BOTHELL, WA--(Marketwired - Apr 6, 2016) - Silicon Mechanics, a leading provider of servers, storage and high-performance computing solutions to the world's most innovative organizations, today announced the recipients of its fifth annual Research Cluster Grant (RCG): the University of New Orleans and the University of California, Merced. Each grant awardee will receive a High-Performance Computing (HPC) cluster with the latest high-performance processing and GPU technologies, valued at over $100,000 for use in demonstrated research purposes going forward. This is the second year that Silicon Mechanics has made the award to two institutions.

Since 2012, when Silicon Mechanics initiated the RCG, the program has extended its reach considerably, providing over $500,000 worth of much needed technology advancements to universities and institutions where access to important research funding to acquire high-performance computing technology has become more difficult in recent years.

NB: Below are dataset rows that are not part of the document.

/-- A lease on an extent lapses: its lines are dropped from L1, L2, private copies and buffers, with tasks' shadow lines; dirty ones are discarded, so
that the shelf's content stands, and every access to it will trap. -/
def lapseExtent (s : State) (e : Extent) : State :=
  let inside := fun (line : Nat) => keyTgt (line * 128) = 1 && e.base ≤ keyPa (line * 128) && keyPa (line * 128) < e.base + e.size
  let s := s.modFab fun f => { f with extents := f.extents.map fun x => if x.id = e.id then { x with lapsed := true } else x }
  let s := (s.dropL1All fun x => inside x.line).mapCores fun k => { k with sb := k.sb.filter fun x => !inside x.line }
  let s : State := { s with clusters := s.clusters.map fun (k : Cluster) => { k with privs := k.privs.filter fun p => !inside p.line } }
  let mem := (s.home.l2.filter fun x => inside x.line).foldl (fun (m : Memory) x => match x.under with
    | some old => m.putAll (lineBytes x.line old)
    | none => m) s.mem
  ({ s with mem := mem }).modHome fun h => { h with
    l2 := h.l2.filter fun x => !inside x.line
    shadows := h.shadows.filter fun x => !inside x.line
    fwd := h.fwd.filter fun f => !inside f.line
    flights := h.flights.map fun (f : Flight) => { f with stale := f.stale || inside f.line } }

/-- The shelf zeroes an extent that it reclaimed before it grants it again (26 R397). -/
def zeroExtent (s : State) (base size : Nat) : State :=
  let out := fun (key : Nat) => !(keyTgt key = 1 && base ≤ keyPa key && keyPa key < base + size)
  { s with mem := s.mem.filter fun c => out c.1, poison := s.poison.filter fun l => out (l * 128) }

end State

open State

/-- CLAIM_GRANT (08 R184, 25 R383): a released granule of this module goes to the oldest task that waits for it. With
`nums` [0, peer] a peer's task of age `x` requests it; with [1, peer] its claim is released; with [2] the requests that SYNC has
held back count; for a granule on a peer,
its home grants it to `team` until `len`. -/
def execClaimGrant (s : State) : Host.Outcome State Fault Refusal :=
  let g := s.arg.addr
  .next (match s.arg.nums with
    | [0, peer] => s.askRemote ⟨g, peer, s.arg.x⟩
    | [1, peer] => s.freeRemote peer g s.arg.x
    | [2] => s.pressAll g
    | _ => if remoteGran g then s.heldFrom s.arg.team g s.arg.len else s.grantNext g)

/-- TIME_MESSAGE (R391, R392): `len` is the fabric's time in ns. -/
def execTimeMessage (s : State) : Host.Outcome State Fault Refusal := .next (s.timeMessage s.arg.len)

/-- SYNC_TIMEOUT (R391): no message for 100 µs. -/
def execSyncTimeout (s : State) : Host.Outcome State Fault Refusal :=
  .next (if s.time.last = s.arg.len then s.loseSync else s)

/-- LEASE_RENEWAL (25 R383, 26 R393, R394): every 20 µs a held lease is renewed. With `ok`, the home's answer has come: the
new expiry `len`, or with `nums` not empty a refusal, which wounds the task. A decided commit renews what it holds until every
home has applied. -/
def execLeaseRenewal (s : State) : Host.Outcome State Fault Refusal :=
  let n := s.arg.team
  let g := s.arg.addr
  .next (match s.fab.held.find? fun l => l.team % 2 ^ 31 = n && l.gran = g with
    | none => s
    | some l =>
      if s.arg.ok then
        if !s.arg.nums.isEmpty then if l.team = n then s.lapseWound n else s
        else
          let s := s.modFab fun f => { f with held := f.held.map fun x => if x = l then { x with expiry := max x.expiry s.arg.len } else x }
          s.watchHolder n g s.arg.len
      else
        (s.sendBy n (.renew (keyPeer (g * 256)) (keyPa (g * 256) / 256) (s.gtime + 50000) (s.team n).age)).after (20 * usCycles) .leaseRenewal
          { team := n, addr := g })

"Being part of a program which provides cluster technology to help positively impact research efforts is why we started this five years ago. Providing a solution to these universities where access to high-performance computing was either limited, outdated or was not previously available is ultimately what the RCG is all about," said Art Mann, Silicon Mechanics' Sr. Director, Life Sciences Practice. "Knowing we are helping to advance collaboration between university departments and researchers, and being able to look down the road at the advancements and findings these institutions are targeting is very exciting."

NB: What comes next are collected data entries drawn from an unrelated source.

-- ==== Sys2Proof/Machine/Step.lean ====
section
/-! DEFINITION. One step of the module: a step that is due, a PACE word, a bundle of one core, or the end of the cycle
(09 R214); and the placing of a first instruction (log entry 15). -/

namespace Sys2Proof.Machine

namespace State

/-- Executes the bundle at the program counter of an issue group (04 R93, 09 R214, 10 R221). -/
def executeAt (s : State) (c : Nat) (ts : List Tid) : Host.Outcome State Fault Refusal :=
  match ts with
  | [] => .next s
  | t :: _ =>
    let pc := (s.thread t).pc
    match s.fetchBundle t.team pc with
    | (s', .ok i n) => exec i (((s'.noteCode t.team pc).noteCode t.team (pc + BitVec.ofNat 64 (4 * (n - 1)))).issuing c ts pc n)
    | (s', .fault r) => .next (ts.foldl (fun s u => s.takeTrap u r) (s'.issuing c ts pc 1))
    | (s', .absent p) => .next (ts.foldl (fun s u => s.askCode u p) s')

end State

/-- A module without power, or whose start failed, does nothing before a reset (28 R409, R410): the reset that the agenda
holds, whenever it comes, or the fault. -/
def State.stopped (s : State) (f : Fault) : Host.Outcome State Fault Refusal :=
  match State.takeReset s.agenda with
  | some (d, rest) => exec d.ev { s with agenda := rest, arg := d.arg }
  | none => .fault f

/-- One step of the module: a step that is due, a PACE word, the bundle of a core, or the end of the cycle. -/
def step (s : State) : Host.Outcome State Fault Refusal :=
  if s.mgmt.boot = 4 then s.stopped .powerRemoved
  else if s.mgmt.boot = 5 then s.stopped .bootFailed
  else match State.takeDue s.cycle s.agenda with
    | some (d, rest) => exec d.ev { s with agenda := rest, arg := d.arg }
    | none => match s.nextPace with
      | some t => s.executeAt (s.coreNum t) [t]
      | none => match s.nextIssue with
        | some (c, e) =>
          let ts := s.issueGroup c e
          let s := (s.endYields c e).modCore c fun k => { k with issued := some (s.cycle, e) }
          s.executeAt c ts
        | none => .next s.tick

namespace State

/-! ### Placing a first instruction (log entry 15) -/

/-- The thread whose bundle the next step fetches, where no other step is due. -/
def nextThread (s : State) : Option Tid := match s.nextPace with
  | some t => some t
  | none => match s.nextIssue with
    | some (c, e) => (s.issueGroup c e).head?
    | none => none

/-- The place in memory that the next step fetches from, where it lies in device or pool memory. -/
def fetchKey (s : State) : Option Nat := match s.nextThread with
  | none => none
  | some t => match s.translate (s.coreNum t) (s.team t.team).ctx (s.thread t).pc.toNat Need.fetch with
    | (_, .ok p _) => if p.tgt ≤ 1 then some p.key else none
    | _ => none

/-- The address of the first program word that `programLoaded` places, in virtual and in device memory. -/
def loadBase : Nat := 0x10000

/-- The team of `programLoaded`: one group of width 8, of which thread 0 is present (09 R208, 01 R14). -/
def loadTeam (s : State) : Team :=
  let m := { Team.none with
    status := .resident, ctx := 1, width := 8, idTeam := 0, nTeams := 1, nClTeams := 1, taskEnded := false
    entry := BitVec.ofNat 64 loadBase, barriers := List.replicate 16 ⟨false, 0, 8, 0⟩, jregs := List.replicate 8 JReg.free
    dtab := List.replicate 112 0, since := s.cycle }
  let t : Thread := { freshThread m s.cycle with entry := 0, stamp := s.cycle }
  { m with groups := [⟨[], [], [], t :: List.replicate 7 Thread.none⟩] }

/-- A program loaded and started from outside: context 1 enabled in partition 0, which may use DRAM stack 0, its code page
mapped, and one team with one thread on core 0 that stands at the page. -/
def programLoaded (s : State) : State :=
  let s := s.modCtx 1 fun k => { k with en := true }
  let s := { s with mem := s.mem.put (s.mgmt.partTab.toNat + 6) 1, teams := [s.loadTeam], clusters := [{ Cluster.none with teams := [0], placed := true }]
                    grids := [{ Grid.none with ctx := 1, nTeams := 1, nextCluster := 1, left := 1, dead := false }] }
  s.modCore 0 fun k => { k with
    entries := [⟨0, BitVec.ofNat 64 loadBase, 1⟩], issued := none
    tlb := [⟨1, loadBase, 0, BitVec.ofNat 64 (loadBase + 0x59), 0⟩] }

/-- The machine with an instruction placed where the next step fetches. Steps that are due and lines of code
fetched before are forgotten; where no thread would issue, a program is loaded. -/
def withFetchWord (s : State) (nbits w : Nat) : State :=
  let s := { s with agenda := [], mgmt := { s.mgmt with boot := 6 } }.mapCores fun k => { k with code := [] }
  let s := if s.fetchKey.isSome then s else s.programLoaded
  match s.fetchKey with
  | some key => { s with mem := s.mem.putAll (bytesAt key (leBytes 12 (w % 2 ^ nbits))) }
  | none => s

end State

end Sys2Proof.Machine
end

"We are happy to continue to support this program and provide the universities with leading EDR 100Gb/s InfiniBand interconnect technology," said Scot Schultz, director of HPC and technical computing at Mellanox Technologies. "The Research Cluster Grant supports HPC education with technologies that are state-of-the-art and also provides a spring-board for enhancing skills that are in high demand in the industry."

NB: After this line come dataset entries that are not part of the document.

-- ==== Sys2Proof/Certificates/Slice0/Obligations.lean ====
section
/-! DEFINITION. The statements for the provers. -/

namespace Sys2Proof.Claims

open Sys2Proof.Machine

/-! ### Terms of the statements -/

/-- The fourth operand of a bundle where it names one, else field d (04 R72). -/
def fourth (p : Pfx) (d : Field) : Field := match p.x with
  | some x => if x.c = 0 then d else x.c
  | none => d

/-- The bundle saturates (04 R72). -/
def saturates (p : Pfx) : Bool := match p.x with
  | some x => x.sat
  | none => false

/-- The governing mask's number (04 R72). -/
def maskName (p : Pfx) : Nat := match p.x with
  | some x => x.k.toNat
  | none => 0

/-- Masked-off destinations are zeroed (04 R72). -/
def zeroing (p : Pfx) : Bool := match p.x with
  | some x => x.z
  | none => false

/-- Nothing of decoding stops a thread at the bundle, its bit in the governing mask is 1, and no register it reads or writes
is bound to a pending token (04 R74, R93, 06 R149). -/
def takesPart (s : State) (i : Instr) (t : Tid) : Prop :=
  s.decodeTrap t i = none ∧ s.governed t i = true ∧ s.pendingReg t i = none

/-- The issue group is one thread, which takes part. -/
def alone (s : State) (i : Instr) (t : Tid) : Prop := s.cur.threads = [t] ∧ takesPart s i t

/-- The issue group is the listed threads of one group, by rising index, and each takes part. -/
def together (s : State) (i : Instr) (n g : Nat) (ts : List Tid) : Prop :=
  s.cur.threads = ts ∧ ts ≠ [] ∧ ts.Pairwise (fun t u => t.thr < u.thr) ∧ ∀ t ∈ ts, t.team = n ∧ t.grp = g ∧ takesPart s i t

/-- A thread without what the completion of a bundle changes: program counter, pacing, place in the issue table, wait,
answers. -/
def bare (x : Thread) : Thread :=
  { x with pc := 0, pace := [], since := 0, entry := 0, stamp := 0, wait := .none, reply := .none, sent := none, got := [] }

/-- The module without its cores, its teams, the steps due and the model's counters. -/
def module (s : State) : State := { s with cores := [], teams := [], agenda := [], nextId := 0, fresh := 0 }

/-- What a step leaves as it was: everything but the issue table, the steps due and the model's counters, what `threads`
completed bundles change, and what the four functions clear. All of memory is in `module`; `co`, `te` and `th` clear
parts of every core, team and thread. Uniform and mask registers keep their values, for a result under way lands later. -/
def frame (s s' : State) (ts : List Tid) (st : State → State) (co : Core → Core) (te : Team → Team) (th : Thread → Thread) : Prop :=
  st (module s') = st (module s) ∧
  (∀ c, co { s'.core c with entries := [] } = co { s.core c with entries := [] }) ∧
  (∀ n, te { s'.team n with groups := [] } = te { s.team n with groups := [] }) ∧
  (∀ n g, (s'.group n g).s = (s.group n g).s ∧ (s'.group n g).k = (s.group n g).k) ∧
  (∀ n g, (∀ t ∈ ts, (t.team, t.grp) ≠ (n, g)) → (s'.group n g).pend = (s.group n g).pend) ∧
  (∀ u, u ∉ ts → s'.thread u = s.thread u) ∧
  (∀ u, th (bare (s'.thread u)) = th (bare (s.thread u)))

/-- What a bundle that writes only registers leaves as it was: every byte of memory and all of the module but issue tables,
steps due and the model's counters; every team, uniform and mask register, and every other thread; of the issuing
threads, all registers as they stand (a result is under way and lands later) and all special registers. -/
def onlyRegisters (s s' : State) (ts : List Tid) : Prop := frame s s' ts id id id id

/-- A thread has completed its bundle (04 R80, R81): it goes on at `pc`, waits for nothing, its next bundle may issue from
the next cycle on, and one stall count, or at the end of PACE coverage all, is used up. -/
def goesOn (s s' : State) (t : Tid) (pc : DWord) (ends : Bool) : Prop :=
  (s'.thread t).pc = pc ∧ (s'.thread t).wait = .none ∧ (s'.thread t).since = s.cycle + 1 ∧
  (s'.thread t).pace = if ends then [] else (s.thread t).pace.tail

At the University of New Orleans, the HPC cluster will be used to build on the strengths of the medicinal chemistry, cyber security, advanced materials design, information assurance and computational biology programs featured at the university. The HPC equipment will improve research in: big data analytical methods for cyber security and digital forensic purposes, the development of GPU-accelerated tools for computational chemistry, cyber-security and bioinformatics and university resources using dockers and containers to solve scientific problems.